Strange that this fantasy situation should have occurred to me while watching the new Juggling Fiends production of Klaxons, Trumpets and Raspberries, a 1981 political farce by the new Nobel laureate, Dario Fo. This young company is, after all, a professional outfit and people I greatly respect had high praise for their recent stage adaptation of Graham Greene's The End of the Affair. But, at Tuesday's opening of Klaxons, they were giving a pretty fair impersonation of a bunch of embarrassed amateurs, thrown badly off pitch by the unwonted degree of scrutiny.

The play, it has to be said, poses problems. A tricky mix of the loopy and the lumbering, it is a passionately indignant reponse to political and legal corruption in Seventies Italy. Its explicit point of reference is the Red Brigade's kidnapping and eventual killing of Aldo Moro, the Christian Democrat ex-Prime Minister, and the government's refusal to cave in to his captors. How genuinely principled was their stand?

The play imagines a second kidnapping, botched by a car crash, where the intended hostage is not a mere left-of-centre politician but Gianni Agnelli, owner of Fiat and leading advocate of "strong" right-wing government. The crash leaves Agnelli hospitalised, disfigured beyond recognition and mistaken for, and then facially reconstructed as, one of his own left- wing workers.

As performed here, the piece seems to take a harrowingly long time to work up to its all too predictable conclusion: that government, state and institutions are just the "support services" for real power, which is capital. En route, there are situations that have a zany satiric pointedness - for example, the interrogation where Agnelli, presumed to be a terrorist, slowly recovers his memory and starts spilling out such inside knowledge of shady dealings in high places that he has to be silenced with a syringe. Passing references to people like Bernie Ecclestone attempt to merge 1980s Italy and 1990s Britain.

But the execution here is mostly dismal. The cast of four can't handle all the exuberant doubling, nor the shaky-set doors which weren't always locked when they needed to be, nor the switches of tone.

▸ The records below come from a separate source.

-- ==== Sys2Proof/WellFormed.lean ====
section
/-! DEFINITION. Which commands are well formed: what a command carries in fits the operand the spec gives it. -/

namespace Sys2Proof

/-- An access (R256): a program's are always of 32 bits. -/
def Access.wf (a : Access) : Bool := decide (a.size < 4096) && (decide (a.src ≠ .prog) || decide (a.size = 4))

/-- A hardware update of the cycle (R267) names a bit of a word, at the word's plain address. -/
def HwUpd.wf (u : HwUpd) : Bool :=
  decide (u.lsb < 32) && decide (u.addr.toNat % 4 = 0) && match u.how with
    | .set | .clr => true
    | .add k => decide (k < 2 ^ 32)
    | .put v => decide (v < 2 ^ 32)

/-- What falls in one cycle beside an access (R261, R267). -/
def Along.wf (al : Along) : Bool := al.others.all Access.wf && al.hw.all HwUpd.wf

/-- What an update block delivers (R54, R63 to R65, R75): coefficients, gain and phase inside their ranges. -/
def BlockIn.wf (b : BlockIn) : Bool :=
  (b.grads.all fun g => decide (g.index < 1024)) && decide (b.pga < 64) && decide (b.pd.natAbs ≤ 64) &&
    decide (b.syms.length ≤ 8192) && (b.clear.all fun n => decide (n < 8192))

/-- A line frame (R50, R51, R120). -/
def LineFrame.wf (f : LineFrame) : Bool :=
  decide (f.octets.length < 65536) && decide (f.cws ≤ 144) && decide (f.mv < 8192) &&
    (f.ecc.all fun e => decide (e.idx < 4096))

/-- A Nguid message of a type (R234, R236): its header says the type, and its body has the length of R233. -/
def NgMsg.wf (m : NgMsg) (typ : Nat) : Bool :=
  decide (m.hdr.toNat % 16 = typ) &&
    decide (m.body.length = if typ ≤ 3 then m.hdr.toNat / 2 ^ 16 % 512 else if typ = 8 then 16 else 0)

/-- A message of a type this end does not take (R238): its body has a length its header can say. -/
def NgMsg.other (m : NgMsg) : Bool := decide (m.body.length < 512)

/-- What the analog side finds before a calibration (R313). -/
def CalMeas.wf (m : CalMeas) : Bool :=
  decide (m.load < 2 ^ 32) && decide (m.calR < 2 ^ 32) && decide (m.calV < 2 ^ 32) && decide (m.calVpp < 2 ^ 32)

/-- A measured figure fits the result register (R325, R326). -/
def figure (x : Int) : Bool := decide (-32768 ≤ x ∧ x < 65536)

/-- A measurement of wear (R318): an element of a pool, and a factory frequency that is not 0. -/
def WearMeas.wf (m : WearMeas) : Bool := decide (m.elem < 1024) && decide (0 < m.fFac)

/-- A command is well formed. -/
def Instr.wf : Instr → Bool
  | .vsupBrownOut mv => decide (mv < 8192)
  | .supplyWarnStart _ mv => decide (mv < 8192)
  | .supplyWarnEnd _ mv => decide (mv < 8192)
  | .supplyReset _ mv _ => decide (mv < 8192)
  | .registerWrite a al => a.wf && al.wf
  | .postedWriteLand _ al => al.wf
  | .rcCounterRead src addr size inc l =>
    decide (addr.toNat % 4 = 0) && decide (inc < 2 ^ 32) && Access.wf ⟨src, true, addr, 0, size⟩ && l.all Access.wf
  | .satBlockEnd _ n => decide (n ≤ 1024)
  | .fecCodewordDecode _ k => (k.all fun n => decide (n ≤ 22))
  | .alignmentSearch _ n => decide (n ≤ 257)
  | .oamFieldReceive _ l => l.length = 128
  | .updateBlockBoundary _ b => b.wf
  | .probeDwellEnd _ l => decide (l.length ≤ 64)
  | .collision _ _ d => (d.all fun n => decide (n < 8192))
  | .beaconReceive _ mv => decide (mv < 8192)
  | .diagRunComplete _ l _ => decide (l.length ≤ 2 ^ 14) && (l.all fun b => decide (b.length ≤ 16384))
  | .ctxUpdate _ _ i _ => decide (i < 4096)
  | .ctxDelete _ _ i => decide (i < 4096)
  | .ctxRead _ _ i => decide (i < 4096)
  | .ingressFrameReceive _ f => f.wf
  | .meterRefresh _ i => decide (i < 4096)
  | .egressFrameStart _ e => (e.all fun e => decide (e.idx < 4096))
  | .nguidFrameStart m => m.wf 1
  | .nguidFrameCont m => m.wf 2
  | .nguidFrameEnd m => m.wf 3
  | .nguidCreditGrant m => m.wf 5
  | .nguidCreditReturn m => m.wf 6
  | .nguidCreditResync m => m.wf 7
  | .todSet m => m.wf 8
  | .controlFlush m => m.wf 9
  | .controlMbox m => m.wf 9
  | .controlSnap m => m.wf 9
  | .calRref _ m => m.wf
  | .calVref _ m => m.wf
  | .calgHyb _ _ m => m.wf
  | .calgAmp _ _ m => m.wf
  | .calgRxg _ _ m => m.wf
  | .calComplete _ m t t2 => figure m && figure t && figure t2
  | .bistComplete _ r => (r.ctxRows ++ r.seqRows).all fun n => decide (n < 4096)
  | .sliceCalUpdate _ k _ _ _ _ => decide (k < 96)
  | .wearUpdate _ l => l.all WearMeas.wf
  | .smbistDone _ rows => decide (rows < 2 ^ 32)
  | .nguidTypeError m => m.other
  | .controlUnknownCode m => m.wf 9
  | .svcMemEccError _ row => decide (row < 2 ^ 32)
  | .canopyRamEccError row => decide (row < 2 ^ 32)
  | .vsupPowerOn .. | .rcReady | .xsdDelayExpire | .refQualify .. | .refLost | .svcClockRestart | .pllLock ..
  | .pllLockLoss .. | .pllUnlockTimeout .. | .clockEnableWrite .. | .gateClose .. | .dormantWake | .dormantExitToBoot
  | .railupTimeout .. | .wakePinQualify | .mdioAddressWake .. | .lineWakeQualify .. | .resetNAssert ..
  | .resetNRelease | .softrst .. | .heartWatchdogExpire .. | .dipholdExpire | .supplyResetRelease | .tempMeasure ..
  | .xthotExpire | .opRaiseStart | .opHoldExpire | .pgoodRise | .vsettleExpire | .reqDormant .. | .dormantEntryDone
  | .reqStandby .. | .standbyPrepDone | .reqActive .. | .reqService .. | .serviceEnter | .hostL2Request | .standbyExit
  | .chpwrVoteWrite .. | .drainEnd .. | .drainTimeout .. | .domainPowerUpDone .. | .pdonTimeout .. | .channelReset ..
  | .channelResetDone .. | .bootOtpLoadDone .. | .bootDone .. | .bootWaitExpire | .bootEnd | .submit ..
  | .heartDataWrite .. | .imageVerdict | .attestDone | .loadComplete .. | .attest .. | .heartAbort .. | .keyProg .. | .deploy ..
  | .lcReturn .. | .scrap .. | .rbSet .. | .lcProgDone .. | .dbgNonce .. | .nonceExpire | .dbgOpen ..
  | .tokenCheckDone | .dbgClose .. | .sessionExpire | .seqStart .. | .seqCmdRun .. | .seqCmdHalt ..
  | .seqCmdResume .. | .seqCmdStep .. | .waitWake .. | .waitTimeout .. | .timerExpire .. | .watchdogExpire ..
  | .seqTrapack .. | .seqWdkick .. | .seqWdogWrite .. | .seqMboxInWrite .. | .pramWrite .. | .add .. | .sub ..
  | .and .. | .or .. | .xor .. | .shl .. | .shr .. | .sar .. | .min .. | .max .. | .abs .. | .cmp .. | .mov ..
  | .mac .. | .msu .. | .clra .. | .rda .. | .tset .. | .raise .. | .post .. | .commit .. | .halt .. | .addi ..
  | .andi .. | .ori .. | .cmpi .. | .movi .. | .movh .. | .ld .. | .st .. | .loop .. | .vote .. | .unvote .. | .br ..
  | .call .. | .ret .. | .prd .. | .pwr .. | .wait .. | .frz .. | .thw .. | .aliasSetWrite .. | .aliasClrWrite ..
  | .aliasTglWrite .. | .shWrite .. | .shadowApply .. | .integCommit .. | .keygateWrite .. | .keygateTimeout
  | .sweepComplete | .cfgrefWrite .. | .fprint0Read .. | .afeCtlWrite .. | .pcsCtlWrite .. | .pcsTestmodeWrite ..
  | .fecBurstWindowEnd .. | .acqToTrack .. | .dspWinWrite .. | .capt .. | .captDone .. | .snap .. | .snapPeriodic ..
  | .clr .. | .rebase .. | .rebaseDone .. | .probeRst .. | .dspTapdataWrite .. | .dspTapdataRead ..
  | .stbyTypeWrite .. | .divergedClear .. | .mseWindowEnd .. | .tapSatCountExpire .. | .start .. | .stop ..
  | .restart .. | .shift .. | .shiftCancel .. | .holdoffEnd .. | .anPageReceive .. | .anResolve .. | .anTimeout ..
  | .trainTimeout .. | .linkUp .. | .xsilExpire .. | .infofieldReceive .. | .infofieldSend .. | .linkMonitorFail ..
  | .shiftReqReceive .. | .shiftAckReceive .. | .shiftNakReceive .. | .shiftSetReceive .. | .shiftSetackReceive ..
  | .shiftDoneReceive .. | .shiftCancelReceive .. | .shiftRspTimeout .. | .shiftSwitch .. | .shiftResumeTimeout ..
  | .chctlCtlWrite .. | .maintEntry .. | .qrel .. | .segStart .. | .segStop .. | .segCtlWrite .. | .segJoinExpire ..
  | .segJoinTimeout .. | .beaconLoss .. | .plcaToExpire .. | .backoffExpire .. | .retryStart .. | .rewindOvertake ..
  | .tdr .. | .isr .. | .diagAbort .. | .trendClr .. | .sqiRst .. | .diagCtlWrite .. | .tdrActivityDetect ..
  | .tdrListenEnd .. | .tdrAcquireEnd .. | .trendIntervalEnd .. | .txReq .. | .lpiTxEnter .. | .lpiRxEnter ..
  | .lpiRxExit .. | .lpiIdleExpire .. | .sleep .. | .wake .. | .padRelease .. | .wakeSignalEnd ..
  | .tc10MessageReceive .. | .slpReqReceive .. | .slpAckReceive .. | .slpNakReceive .. | .slpGoReceive ..
  | .slpCancelReceive .. | .sleepRspTimeout .. | .sleepEnter .. | .ctxInsert .. | .ctxLookup .. | .ctxCmdComplete ..
  | .frameCtlWrite .. | .egressFrameDelivered .. | .egressUnderrun .. | .msInstall .. | .msRetire .. | .msSwitch ..
  | .msWriteSc .. | .tsSet .. | .tsAdj .. | .acctSnap .. | .laneFailure .. | .ucieLinkReset .. | .hpreset ..
  | .hostRetrain .. | .adapterActive | .l1IdleExpire | .hostL1Request | .todLoad | .creditGrantTimer ..
  | .hostSegmentSend | .queueFlush .. | .flushComplete .. | .qEgclsWrite .. | .imgSave .. | .imgLoad ..
  | .calCommit .. | .bankCopyDone | .calAbort .. | .calgBist .. | .calgAbort .. | .approve .. | .deny .. | .swap ..
  | .graftRecordDone .. | .graftSwitch .. | .lifeEstimate .. | .faultLevelFall .. | .fltAck .. | .fcAck ..
  | .safeExit .. | .smbist .. | .faultForce .. | .fcClassWrite .. | .fcTime0Read .. | .mdioAddress .. | .mdioWrite ..
  | .mdioRead .. | .mdioReadInc .. | .mdioNativeRd .. | .mdioNativeWrite .. | .mdioNativeReadDone .. | .bypass
  | .idcode | .samplePreload .. | .extest .. | .clamp | .highz | .instrAccess .. | .trst .. | .lpiRefresh ..
  | .blockLockChange .. | .pgoodFall | .refMonitorBad .. | .eventMessageSend .. | .tstampMessageSend ..
  | .undefinedOpcode .. | .fetchOutsideLoadedRange .. | .faultRecordRead .. | .glitchDetect | .keyStoreIntegrityFail => true

end Sys2Proof
end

Madeleine Bamford, as the Fiat worker's wife, makes the acting in the Philadelphia cream cheese adverts look well up to the standards of the Maly Theatre of St Petersburg. Robert Thorogood plays the two central doppelgangers and also directs, which is asking for punishment. The production sandblasts the smile off your face and leaves you struggling to remember what the impulse to laugh feels like.